À grand renfort de faits, non pas alternatifs, mais appuyés d’études crédibles, le président de La Coop fédérée, lui-même producteur de volaille et de grandes cultures, a tenu à faire comprendre, alors que le Canada s’engagera sous peu dans la renégociation de plusieurs enjeux importants dans le domaine de l’agroalimentaire, que la gestion de l’offre est un système de production qui a depuis longtemps fait ses preuves.
« Le modèle est simple, soutient le président, il s’appuie sur une entente entre les producteurs, les consommateurs et le gouvernement canadien. Les agriculteurs répondent aux besoins du marché en offrant des produits frais, de qualité, à un prix constant et reçoivent en retour la garantie d’un revenu qui couvre leurs coûts de production.

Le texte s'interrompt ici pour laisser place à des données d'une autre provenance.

theorem State.pass_applies (hcheck : s.entryChecks e.link e.edit e.lids.length = none)
    (hguard : s.msc.mode ≠ .onAir ∨ s.meetsGuard e.edit = false) :
    s.pass = (s.setQueue (pre ++ rest)).applyEntry e := by
  have hfree : ¬(s.msc.mode = .onAir ∧ s.meetsGuard e.edit = true) := by
    rintro ⟨hmode, hmeets⟩
    rcases hguard with h | h
    · exact h hmode
    · simp [hmeets] at h
  obtain ⟨hfirst, hwait⟩ := State.pass_first hqueue hpre
  simp only [hfirst, State.passFrom, if_neg hstate, hwait, hcheck, if_neg hfree, Bool.false_eq_true, if_false]

theorem State.pass_drops {cause : Cause} {detail : Nat}
    (hcheck : s.entryChecks e.link e.edit e.lids.length = some (cause, detail)) :
    s.pass = ((s.setQueue (pre ++ rest)).recordRefusal e.link .ecmt cause detail).dropEntry e cause := by
  obtain ⟨hfirst, hwait⟩ := State.pass_first hqueue hpre
  simp only [hfirst, State.passFrom, if_neg hstate, hwait, hcheck, Bool.false_eq_true, if_false]

theorem State.pass_defers (hcheck : s.entryChecks e.link e.edit e.lids.length = none) (hmode : s.msc.mode = .onAir)
    (hguard : s.meetsGuard e.edit = true)
    (hrest : ∀ x ∈ rest, x.state ≠ .copying ∧ editStory x.edit = editStory e.edit) :
    s.pass = (s.noteDeferred e).setQueue (pre ++ { e with state := .deferred, deferredSent := true } ::
      rest.map (fun x => { x with state := .waiting })) := by
  obtain ⟨hfirst, hwait⟩ := State.pass_first hqueue hpre
  simp only [hfirst, State.passFrom, if_neg hstate, hwait, hcheck, if_pos (And.intro hmode hguard), Bool.false_eq_true,
    if_false]
  rw [State.passFrom_waiting]
  · simp
  · intro x hx
    obtain ⟨hs, hstory⟩ := hrest x hx
    exact ⟨hs, waitsBehind_eq_true.2 ⟨{ e with state := .deferred, deferredSent := true }, by simp, hstory.symm⟩⟩

end

/-! ### Staging triggers in an event (R148) -/

/-- A snapshot takes nothing of the state but the engine, the script, the holder and the window's geometry (R149). -/
theorem State.snapshot_congr {s t : State} (hsce : t.sce = s.sce) (hscs : t.scs = s.scs) (hholder : t.aua.holder = s.aua.holder)
    (hrows : t.wst.rows = s.wst.rows) (heye : t.wst.eyeRow = s.wst.eyeRow) : t.snapshot = s.snapshot := by
  simp only [State.snapshot, State.anchorOrdinal, hsce, hscs, hholder, hrows, heye]

theorem State.trigger_snapshot (s : State) : s.trigger.snapshot = s.snapshot :=
  State.snapshot_congr (by simp) (by simp) (by simp) (by simp) (by simp)

theorem Restaged.of_same {s t s' t' : State} (h : Restaged s t) (hs : s'.wst = s.wst) (ht : t'.wst = t.wst)
    (hsnap : t'.snapshot = t.snapshot) : Restaged s' t' := by
  unfold Restaged at *
  rwa [hs, ht, hsnap]

theorem Published.of_same {s t s' t' : State} (h : Published s t) (hs : s'.wst = s.wst) (ht : t'.wst = t.wst)
    (hsnap : t'.snapshot = t.snapshot) : Published s' t' := by
  unfold Published at *
  rwa [hs, ht, hsnap]

/-- One staging trigger or more was met, the first with a given snapshot (R148). -/
def Retriggered (f : Frame) (s t : State) : Prop :=
  (s.wst.buffer = none → t.wst = { s.wst with buffer := some f, restage := t.wst.restage }) ∧
    (s.wst.buffer ≠ none → t.wst = { s.wst with restage := true })

theorem restaged_iff (s t : State) : Restaged s t ↔ Retriggered t.snapshot s t := Iff.rfl

theorem Retriggered.buffer {f : Frame} {s t : State} (h : Retriggered f s t) : t.wst.buffer ≠ none := by
  by_cases hb : s.wst.buffer = none
  · rw [h.1 hb]
    exact Option.some_ne_none f
  · rw [h.2 hb]
    exact hb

En contrepartie, les productions régies par la gestion de l’offre ne nécessitent pas de subventions gouvernementales. »
La Coop fédérée croit fermement que la libéralisation des échanges favorise la croissance économique des partenaires commerciaux impliqués. En revanche, elle croit également que les pays sont justifiés de protéger leurs secteurs sensibles, d’autant plus s’il s’agit de denrées agricoles qui ont davantage des caractéristiques de bien de nécessité que de marchandises.
« La très grande majorité des pays le font pour des raisons de sécurité alimentaire ou pour des impératifs socioculturels », a tenu à préciser M. Gervais, insistant également sur le fait qu’un marché totalement libéralisé en agriculture n’existe pas et que ce sont plutôt les formes de support qui varient.
« Il n’y a rien de plus noble pour une société que d’avoir la capacité de se nourrir elle-même. C’est d’ailleurs la mission de La Coop fédérée », a conclu le président.